Task: For this exercise, copy each line of the records that contains the word "what".

[Saved data entries]
= Beginning of Section =
-- ==== Sys2Proof/Tests/Slice0.lean ====
section
/-! SUPPORT. Sys2Proof/Tests/Slice0.lean: tests of the model on small states: what well-formedness refuses, values that the manual's
worked examples give, and for each statement a state that meets its hypotheses, clause by clause. -/

namespace Sys2Proof.Tests

open Sys2Proof Sys2Proof.Machine Sys2Proof.Safety

set_option Elab.async false

/-! ### Small states -/

/-- The controlling session, an observer, and a header of its first command. -/
def sess : Session := { id := 1, control := true, keyId := 7, established := true }
def viewer : Session := { id := 2, control := false, keyId := 8, established := true }
def hdr : Hdr := ⟨1, 1, 5, .eth0, false, { kind := 5 }⟩
def hdr2 : Hdr := ⟨2, 1, 5, .eth1, false, { kind := 5 }⟩

/-- STEP_OPEN payload of step 41 with one slot of 128 tokens. -/
def open41 : StepOpen := ⟨41, 0, 0, 0, 128 :: List.replicate 15 0⟩

/-- The module in STANDBY with its firmware running and the controlling session attached. -/
def up : State :=
  { State.reset with
    now := 1000
    host := { sessions := [sess], nextSession := 3 }
    power := { state := .standby, wardenOn := true, inputMv := 54000, inputReady := true,
               regions := [(56, { state := .active, vcore := 800 })] }
    boot := { firmwareRuns := true, positionId := 3 } }

/-- A loaded program whose region 0 is ACTIVE. -/
def ready : State :=
  { up with
    program := some { maxTokens := 131072, idleUs := 5 }
    power := { up.power with
      state := .active
      meshRun := true
      regions := [(0, { state := .active, vcore := 800, vloam := 1100 }), (55, { state := .ramp }),
        (56, { state := .active, vcore := 800 })] } }

/-- Step 41 in FILL. -/
def filling : State := { ready with step := { phase := .fill, current := open41, expected := 41, slotsActive := 1 } }

/-- The same state with another phase. -/
def inPhase (ph : Phase) : State := { filling with step := { filling.step with phase := ph } }

/-- Logical tile 0, whose hardware detects nothing. -/
def here : Site := ⟨0, [], []⟩

/-! ### Well-formedness -/

theorem test_wf_session : wellFormed (.ping { hdr with session := 0 }) = false := by decide +kernel
theorem test_wf_tile : wellFormed (.strataRefill 2352) = false := by decide +kernel
theorem test_wf_phys : wellFormed (.halt 4096) = false := by decide +kernel
theorem test_wf_site : wellFormed (.syncWait ⟨0, [[0x3010]], []⟩ ⟨0, 3, 0, 0xFFFF, 0, 0, 0⟩) = false := by decide +kernel
theorem test_wf_digests : wellFormed (.lossReport ⟨0, [], [1, 2, 3]⟩ ⟨0, 0, 0⟩) = false := by decide +kernel
theorem test_wf_slots : wellFormed (.stepOpen hdr { open41 with slots := [] }) = false := by decide +kernel
theorem test_wf_members : wellFormed (.parityConfig hdr ⟨0, 0, 0, 0, 0, 0, 0, []⟩) = false := by decide +kernel
theorem test_wf_bindings : wellFormed (.programLoad hdr 0 { multicasts := [⟨24, 0, 0, 0⟩] }) = false := by decide +kernel
theorem test_wf_frame : wellFormed (.weightFrame 0 ⟨0, 0, 0, 0, 0, 0, 1, 0, 0, [], false⟩) = false := by decide +kernel
theorem test_wf_block : wellFormed (.xs96Block 0 0 ⟨0, 0, 0, 0, 0, 0, 0, 0, 0, 0, [], false⟩) = false := by decide +kernel
theorem test_wf_flit : wellFormed (.zlinkFlit 0 ⟨1, 0, true, true, 0, 0, 0, 0, 0, zeros 241, 0, false⟩) = false := by decide +kernel
theorem test_wf_dgram : wellFormed (.ping { hdr with dg := { hdr.dg with length := 65536 } }) = false := by decide +kernel
theorem test_wf_attempt : wellFormed (.recvAdd here ⟨⟨0, 0, 0, 0, 0⟩, [(1, [[]])]⟩) = false := by decide +kernel
theorem test_wf_total : wellFormed (.columnTotal 0 [[(49, 0x2301)]]) = false := by decide +kernel
theorem test_wf_rill : wellFormed (.mailbox ⟨0xF00, 0, false, 0x40, 0, List.replicate 8 0⟩) = false := by decide +kernel
theorem test_wf_unit : wellFormed (.parityUnit ⟨0, 0, 0, 0, 0, 0, [], false⟩) = false := by decide +kernel
theorem test_wf_port_block : wellFormed (.columnTotal 24 []) = false := by decide +kernel
theorem test_wf_lane : wellFormed (.laneLost 23 5) = false := by decide +kernel
theorem test_wf_region : wellFormed (.coreReset 57) = false := by decide +kernel
theorem test_wf_ring : wellFormed (.traceFreeze 2689) = false := by decide +kernel
theorem test_wf_point : wellFormed (.injectionLockLoss 16) = false := by decide +kernel
theorem test_wf_half : wellFormed (.thermalThrottle 2) = false := by decide +kernel
theorem test_wf_temps : wellFormed (.temperatureSample []) = false := by decide +kernel
theorem test_wf_failed : wellFormed (.programLoadComplete [56]) = false := by decide +kernel
theorem test_wf_good : wellFormed (.stepOpen hdr open41) = true := by decide +kernel

/-! ### States that meet the hypotheses of the statements -/

theorem up_between : ReadyBetween hdr sess up := by
  refine ⟨⟨⟨⟨⟨?_, ?_, ?_, ?_, ?_, ?_⟩, ?_, ?_, ?_, ?_, ?_⟩, ?_⟩, ?_⟩, ?_⟩ <;> decide +kernel

theorem up_canonical : Canonical up := by
  refine ⟨?_, ?_, ?_, ?_, ?_, ?_⟩ <;> decide +kernel

theorem filling_control : ReadyControl hdr sess filling := by
  refine ⟨⟨⟨⟨?_, ?_, ?_, ?_, ?_, ?_⟩, ?_, ?_, ?_, ?_, ?_⟩, ?_⟩, ?_⟩ <;> decide +kernel

theorem filling_discards : CanDiscard filling := by
  refine ⟨?_, ?_, ?_⟩ <;> decide +kernel

theorem filling_canonical : Canonical filling := by
  refine ⟨?_, ?_, ?_, ?_, ?_, ?_⟩ <;> decide +kernel

theorem here_runs : Runs here filling := by
  refine ⟨?_, ?_, ?_, ?_, ?_, ?_⟩ <;> decide +kernel

theorem witness_stepRunsFront : { filling with pending := [.status] }.pending = .status :: [] := rfl

theorem witness_stepKeepsMemory : MemoryWf filling ∧ step filling = .next { filling with now := 1001 } :=
  ⟨by unfold MemoryWf; decide, by rfl⟩

theorem witness_settingsAndTables : lsValid 0x000007D001200010 = true ∧ optInvalid (2 ^ 96) = false ∧
    (2 ^ 96 : BitVec 256).toNat < 2 ^ 193 ∧ -64 ≤ windowExp 0xC0 ∧ windowExp 0x6F ≤ 111 ∧ up.program = none ∧
    (0xEFFF : BitVec 16).toNat < 0xF000 ∧ (linkOf up 23).state = .off ∧ 2 ^ 19 ≤ (0x80000 : BitVec 32).toNat ∧ bitsOf (0x2FFFF : BitVec 32).toNat 17 16 ≠ 3 := by
  decide +kernel

/-- Field 55 in state 0b01, tested since, and field 54 not. -/
def fenced : State := { up with repair := { up.repair with
  fieldMap := [(54, 1), (55, 1)]
  fullPassed := [55] } }

theorem fenced_between : ReadyBetween hdr sess fenced := by
  refine ⟨⟨⟨⟨⟨?_, ?_, ?_, ?_, ?_, ?_⟩, ?_, ?_, ?_, ?_, ?_⟩, ?_⟩, ?_⟩, ?_⟩ <;> decide +kernel

theorem witness_fieldsFenced : smWf 0 0 fenced.repair.fieldMap = true ∧ fieldState fenced.repair 0 ≠ 2 ∧
    fieldState fenced.repair 55 = 1 ∧ 55 ∈ fenced.repair.fullPassed ∧ fieldState fenced.repair 54 = 1 ∧
    54 ∉ fenced.repair.fullPassed := by decide +kernel

/-- A queue pair of the controlling session. -/
def pair : QueuePair := { qpn := 9, session := 1, port := .eth0, psn := 0, keys := [71, 72, 73, 74] }
def withPair : State := { up with host := { up.host with
  queuePairs := [pair]
  programOpen := true
  sessions := [{ sess with result := [1, 2, 3] }] } }

theorem pair_ready : Ready hdr { sess with result := [1, 2, 3] } withPair := by
  refine ⟨⟨⟨?_, ?_, ?_, ?_, ?_, ?_⟩, ?_, ?_, ?_, ?_, ?_⟩, ?_⟩ <;> decide +kernel

theorem witness_sessionCommands : hdr.port ≠ .service ∧
    (withPair.host.queuePairs.filter (fun q => q.port = hdr.port)).length < 16 ∧
    withPair.host.queuePairs.any (fun q => q.qpn == 9 && q.session == hdr.session) = true ∧
    withPair.survival.exporting = none ∧ sess.control = true ∧ withPair.mesh.parts = [] ∧
    (4 : BitVec 8).toNat ≤ 4 ∧ (2 : BitVec 8).toNat ≤ 2 := by decide +kernel

theorem witness_rdmaVerbs : withPair.queuePair 9 = some pair ∧
    withPair.sessionOf pair.session = some { sess with result := [1, 2, 3] } ∧ withPair.host.programOpen = true ∧
    withPair.step.inProgress = false ∧ (0xFFFFFFFF : BitVec 56).toNat + 1 ≤ 2 ^ 32 ∧ 2 + 1 ≤ [1, 2, 3].length ∧
    withPair.keyFits pair 1 71 = true ∧ withPair.keyFits pair 2 72 = true ∧ withPair.keyFits pair 3 73 = true ∧
    withPair.keyFits pair 1 72 = false ∧ netOk { bytes := 9216, tags := 1 } = true ∧ netOk { bytes := 9217 } = false ∧
    sess.control = true ∧ viewer.control = false := by decide +kernel

/-- A provisioning record in force whose policy byte is `v`. -/
def withPolicy (v : Byte) (s : State) : State := { s with boot := { s.boot with record := zeros 40 ++ [v] ++ zeros 7 } }

theorem witness_fetches : (withPolicy 6 up).policy 2 = true ∧ (withPolicy 6 up).policy 1 = true ∧ up.policy 2 = false ∧
    up.policy 1 = false ∧ (up.traceData 0 0 true).isSome = true ∧
    ({ up with trace := { up.trace with captures := [⟨41, 1, 1, 0, 0, []⟩] } }.captureOf 41 1).isSome = true := by decide +kernel

theorem witness_longCommands : selftestInvalid up 2687 15 0 false false = false ∧ selftestInvalid up 0xB17 16 4 false true = false ∧
    selftestInvalid up 0 0 0 true false = false ∧ ready.program.isSome = true ∧ storeInvalid true 0xF000 4096 = false ∧
    storeInvalid false 0 0 = false := by decide +kernel
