-- ==== Sys2Proof/Tests/Slice0.lean ====
section
/-! SUPPORT. Tests whose expected values come from spec/95_test_vectors.md and the rules' own examples, the smoke test of
the well-formedness check, and a witness for the hypotheses of each obligation. -/

namespace Sys2Proof.Tests

open Sys2Proof.Machine

/-! Helpers: what an outcome holds, and small states. -/

def nextOf {α : Type} : Res α → Option α
  | .next a => some a
  | .fault _ => none
  | .refused _ => none

def refusalOf {α : Type} : Res α → Option Refusal
  | .next _ => none
  | .fault _ => none
  | .refused r => some r

/-- After reset at CAPACITY `c` and level `l`; the cursor is 77. -/
def fresh (c : BitVec 8) (l : Level) : State := State.resetWith { capacity := c, level := l } 0x77 []

/-- Receiving at CAPACITY `c` with `length` valid bytes in `m`. -/
def receiving (c : BitVec 8) (m : Memory) (length : Idx) : State :=
  { fresh c .M with storage := m, length := length, rxie := true, cmdOut := [.enrx] }

/-- Transmitting at CAPACITY `c`, its buffer `m` full, at `cursor`. -/
def transmitting (c : BitVec 8) (m : Memory) (cursor : Idx) : State :=
  { fresh c .M with storage := m, length := c, cursor := cursor, mode := .transmitting, txie := true }

/-- The bytes A, B, C, D at 0 to 3. -/
def abcd : Memory := [(0, 0x41), (1, 0x42), (2, 0x43), (3, 0x44)]

/-- `s` with the word presented next on a port. -/
def given (p : Port) (w : OpWord) (s : State) : State := { s with input := { port := p, word := w } :: s.input }

/-! Well-formedness: CAPACITY 0 is refused, 1 and 255 are not (00_scope.md R5, D24). -/

theorem test_capacity_zero_ill_formed : Config.wellFormed { capacity := 0 } = false := by decide
theorem test_capacity_bounds_well_formed :
    Config.wellFormed { capacity := 1 } = true ∧ Config.wellFormed { capacity := 255 } = true := by decide

/-! Decoding: words written out bit by bit from 30_encoding.md R50, R53, R63. -/

theorem test_decode_clear : decode 0b000000000000 = .instr .clear := by decide
theorem test_decode_write : decode 0b000101000001 = .instr (.write 0x41) := by decide
theorem test_decode_read : decode 0b001000000011 = .instr (.read 3) := by decide
theorem test_decode_init : decode 0b010000000000 = .instr .init := by decide
theorem test_decode_rxc : decode 0b010101000101 = .instr (.rxc 0x45) := by decide
theorem test_decode_txr : decode 0b011000000000 = .instr .txr := by decide
theorem test_decode_hwrd : decode 0b100000000000 = .instr .hwrd := by decide
theorem test_decode_hwwr : decode 0b100101000100 = .instr (.hwwr 0x44) := by decide
theorem test_decode_enrx : decode 0b101000000000 = .instr .enrx := by decide
theorem test_decode_disrx : decode 0b101100000000 = .instr .disrx := by decide
theorem test_decode_entx : decode 0b110000000000 = .instr .entx := by decide
theorem test_decode_distx : decode 0b110100000000 = .instr .distx := by decide
theorem test_decode_reserved :
    decode 0x3FF = .reserved (.opcode 3) ∧ decode 0xFFF = .reserved (.opcode 0xF) ∧
    decode 0x601 = .reserved (.argument 6 1) ∧ decode 0xA01 = .reserved (.argument 0xA 1) := by decide
theorem test_table_word_is_twelve_bits :
    decodeTableWord 16 0x2FF = some (.read 255) ∧ decodeTableWord 16 0x12FF = none := by decide

/-! Assembly (R61, R62; the lines of programs P1 and P3). -/

theorem test_assemble_write : assembleLine ['W', 'R', 'I', 'T', 'E', ' ', '\'', 'A', '\'', ' ', ';', '1'] =
    some [.write 0x41] := by decide
theorem test_assemble_rxs : assembleLine ['R', 'X', 'S', ' ', '0', 'x', 'F', 'F', ',', ' ', '8', '5'] =
    some [.rxc 0xFF, .rxc 0x55] := by decide
theorem test_assemble_drain : assembleLine ['D', 'R', 'A', 'I', 'N', ' ', '3'] = some [.txr, .txr, .txr] := by decide
theorem test_assemble_out_of_range : assembleLine ['R', 'E', 'A', 'D', ' ', '2', '5', '6'] = none := by decide

/-! The buffer, level B (95_test_vectors.md section 2.2). -/

/-- B13: CLEAR keeps the bytes. -/
theorem test_clear_keeps_cells :
    (nextOf (exec .clear { fresh 4 .B with storage := abcd, length := 4 })).map
      (fun t => (t.length, t.storage, t.rsp)) = some (0, abcd, some 0x000) := by decide
/-- B16: after CLEAR the next WRITE overwrites index 0. -/
theorem test_write_after_clear :
    (nextOf (exec (.write 0x5A) { fresh 4 .B with storage := abcd })).map
      (fun t => (t.length, t.storage, t.rsp)) =
      some (1, [(0, 0x5A), (1, 0x42), (2, 0x43), (3, 0x44)], some 0x000) := by decide
/-- B9: WRITE on a full buffer. -/
theorem test_write_full :
    (nextOf (exec (.write 0x45) { fresh 4 .B with storage := abcd, length := 4 })).map
      (fun t => (t.length, t.storage, t.rsp)) = some (4, abcd, some 0x100) := by decide
/-- B10: the last valid entry. -/
theorem test_read_last :
    (nextOf (exec (.read 3) { fresh 4 .B with storage := abcd, length := 4 })).map (fun t => t.rsp) =
      some (some 0x044) := by decide
/-- B15: the stale byte is not returned. -/
theorem test_read_stale :
    (nextOf (exec (.read 0) { fresh 4 .B with storage := abcd, length := 0 })).map (fun t => t.rsp) =
      some (some 0x200) := by decide

/-! The events, level M (section 2.3). -/

/-- E1. -/
theorem test_init :
    (nextOf (exec .init (fresh 4 .M))).map (fun t => (t.length, t.mode, t.rxie, t.txie, t.cmdOut)) =
      some (0, .receiving, true, false, [.enrx]) := by decide
/-- E13. -/
theorem test_init_again : refusalOf (exec .init (transmitting 4 abcd 2)) = some .alreadyInitialized := by decide
/-- E14: the stale cursor is not read, the stale cell is overwritten. -/
theorem test_rxc_after_drain :
    (nextOf (exec (.rxc 0x61) { receiving 4 abcd 0 with cursor := 4 })).map
      (fun t => (t.storage, t.length, t.cursor, t.mode)) =
      some ([(0, 0x61), (1, 0x42), (2, 0x43), (3, 0x44)], 1, 4, .receiving) := by decide
/-- E15. -/
theorem test_rxc_overflow :
    (nextOf (exec (.rxc 0x00) { receiving 4 abcd 4 with cursor := 4 })).map
      (fun t => (t.storage, t.length, t.cursor, t.mode, t.rxie, t.txie)) =
      some (abcd, 4, 0, .transmitting, false, true) := by decide
/-- E6. -/
theorem test_txr_last_byte :
    (nextOf (exec .txr (transmitting 4 abcd 3))).map (fun t => (t.cursor, t.mode, t.txOut, t.cmdOut)) =
      some (4, .transmitting, [0x44], [.hwwr 0x44]) := by decide
/-- E7. -/
theorem test_txr_ends_drain :
    (nextOf (exec .txr (transmitting 4 abcd 4))).map
      (fun t => (t.length, t.cursor, t.rxie, t.txie, t.cmdOut)) =
      some (0, 4, true, false, [.distx, .enrx]) := by decide

/-! The peripheral commands (section 2.4; 42_peripheral_primitives.md, the examples). -/

theorem test_hwrd_in_rxc :
    (nextOf (exec .hwrd { receiving 4 [] 0 with agent := .rxh 0x45 false })).map (fun t => (t.rsp, t.agent)) =
      some (some 0x045, .rxh 0x45 true) := by decide
theorem test_hwrd_twice :
    refusalOf (exec .hwrd { receiving 4 [] 0 with agent := .rxh 0x45 true }) = some .noReceivedByte := by decide
theorem test_hwwr_in_txr :
    (nextOf (exec (.hwwr 0x41) { transmitting 4 abcd 0 with agent := .txh false })).map
      (fun t => (t.txOut, t.cmdOut)) = some ([0x41], [.hwwr 0x41]) := by decide
theorem test_hwwr_twice :
    refusalOf (exec (.hwwr 0x41) { transmitting 4 abcd 0 with agent := .txh true }) = some .noTransmitReady := by
  decide
theorem test_enrx : (nextOf (exec .enrx (fresh 4 .M))).map (fun t => (t.rxie, t.txie)) = some (true, false) := by
  decide
theorem test_disrx :
    (nextOf (exec .disrx (receiving 4 [] 0))).map (fun t => (t.rxie, t.txie)) = some (false, false) := by decide
theorem test_entx : (nextOf (exec .entx (fresh 4 .M))).map (fun t => (t.rxie, t.txie)) = some (false, true) := by
  decide
theorem test_distx :
    (nextOf (exec .distx (transmitting 4 abcd 0))).map (fun t => (t.rxie, t.txie)) = some (false, false) := by decide

/-! The words that leave on PER (30_encoding.md R50, R61, R63). -/

theorem test_emitted_words :
    [Command.hwrd, .hwwr 0x44, .enrx, .disrx, .entx, .distx].map Command.word =
      [0x800, 0x944, 0xA00, 0xB00, 0xC00, 0xD00] := by decide
/-- E7 as words: the end of a drain passes DISTX, then ENRX. -/
theorem test_drain_end_words :
    (nextOf (exec .txr (transmitting 4 abcd 4))).map (fun t => t.perOut.map Transaction.word) =
      some [0xD00, 0xA00] := by decide

/-! The step: refusals of program P4 and of section 2.4, and the words that run after reset. -/

theorem test_step_reserved :
    refusalOf (step (given .ev 0x300 (receiving 4 [] 0))) = some (.reservedWord 0x300 (.opcode 3)) := by decide
theorem test_step_write_on_ev :
    refusalOf (step (given .ev 0x141 (receiving 4 [] 0))) = some (.wrongPort .ev 0x141) := by decide
theorem test_step_enrx_on_ev :
    refusalOf (step (given .ev 0xA00 (receiving 4 [] 0))) = some (.wrongPort .ev 0xA00) := by decide
theorem test_step_rxc_before_init :
    refusalOf (step (given .ev 0x541 (fresh 4 .M))) = some .receiveNotEnabled := by decide
theorem test_fetch_word_runs :
    (nextOf (step (State.reset.withFetchWord 16 0x545))).map (fun t => t.length) = some 1 := by decide
/-- A refused word leaves its mark and nothing else (30_encoding.md R58; P4, first word). -/
theorem test_run_marks_refusal :
    ({ state := fresh 4 .M, refused := [], steps := 0, fault := none : Run }).present { port := .ev, word := 0x600 } =
      { state := fresh 4 .M, refused := [{ port := .ev, word := 0x600 }], steps := 0, fault := none } := by decide

/-! States that meet the invariant. -/

theorem inv_fresh (l : Level) : (fresh 4 l).Inv :=
  ⟨rfl, ⟨List.Pairwise.nil, by simp [fresh, State.resetWith]⟩, by show (0 : BitVec 8) ≤ 4; decide,
    by intro a ha; exact absurd ha (by simp [fresh, State.resetWith]), rfl, .inl ⟨rfl, rfl, rfl⟩, (by intro h; cases h),
    fun _ => ⟨rfl, rfl, rfl⟩, rfl⟩

theorem inv_receiving : (receiving 4 abcd 4).Inv :=
  ⟨by decide, by decide, by decide, by decide, rfl, .inr (.inl ⟨rfl, rfl, rfl⟩), (by intro h; cases h),
    (by intro h; cases h), rfl⟩

theorem inv_transmitting (k : Idx) (h : k ≤ 4) : (transmitting 4 abcd k).Inv :=
  ⟨rfl, show (transmitting 4 abcd 0).StorageFits by decide, (by show (4 : BitVec 8) ≤ 4; decide),
    show ∀ a < (4 : BitVec 8).toNat, (abcd.find a).isSome = true by decide, rfl, .inr (.inr ⟨rfl, rfl, rfl⟩),
    fun _ => ⟨rfl, h⟩, (by intro h; cases h), rfl⟩

/-- The words presented are no part of the invariant. -/
theorem inv_given {s : State} (h : s.Inv) (p : Port) (w : OpWord) : (given p w s).Inv :=
  ⟨h.1, h.2, h.3, h.4, h.5, h.6, h.7, h.8, h.9⟩

/-! Witnesses: for each obligation with hypotheses, states and operands that meet all of them, at boundary values. -/

theorem witness_EncodeDecodeEveryWord : decode 0x2FF = .instr (.read 0xFF) := by decide

theorem witness_StepRunsPresentedOperation :
    (∃ (s : State) (t : Transaction) (rest : List Transaction) (i : Instr), s.input = t :: rest ∧ s.cfg.capacity ≠ 0 ∧ decode t.word = .instr i ∧ t.port = i.port ∧
      i.port = .ev ∧ s.cfg.level = .M) ∧
    (∃ (s : State) (t : Transaction) (rest : List Transaction) (i : Instr), s.input = t :: rest ∧ s.cfg.capacity ≠ 0 ∧ decode t.word = .instr i ∧ t.port = i.port ∧
      i.port = .buf ∧ s.cfg.level = .B) ∧
    (∃ (s : State) (t : Transaction) (rest : List Transaction) (i : Instr), s.input = t :: rest ∧ s.cfg.capacity ≠ 0 ∧ decode t.word = .instr i ∧ t.port = i.port ∧
      i.port = .per ∧ s.cfg.level = .M ∧ s.agent ≠ .idle) ∧
    ∃ s : State, s.input = [] :=
  ⟨⟨given .ev 0x400 (fresh 1 .M), ⟨.ev, 0x400⟩, [], .init, by decide⟩,
    ⟨given .buf 0x2FF (fresh 255 .B), ⟨.buf, 0x2FF⟩, [], .read 255, by decide⟩,
    ⟨given .per 0x800 { receiving 4 [] 0 with agent := .rxh 0xFF false }, ⟨.per, 0x800⟩, [], .hwrd, by decide⟩,
    ⟨fresh 4 .M, rfl⟩⟩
= End of Section =
Solved problem:
/-! SUPPORT. Sys2Proof/Tests/Slice0.lean: tests of the model on small states: what well-formedness refuses, values that the manual's
/-! Helpers: what an outcome holds, and small states. -/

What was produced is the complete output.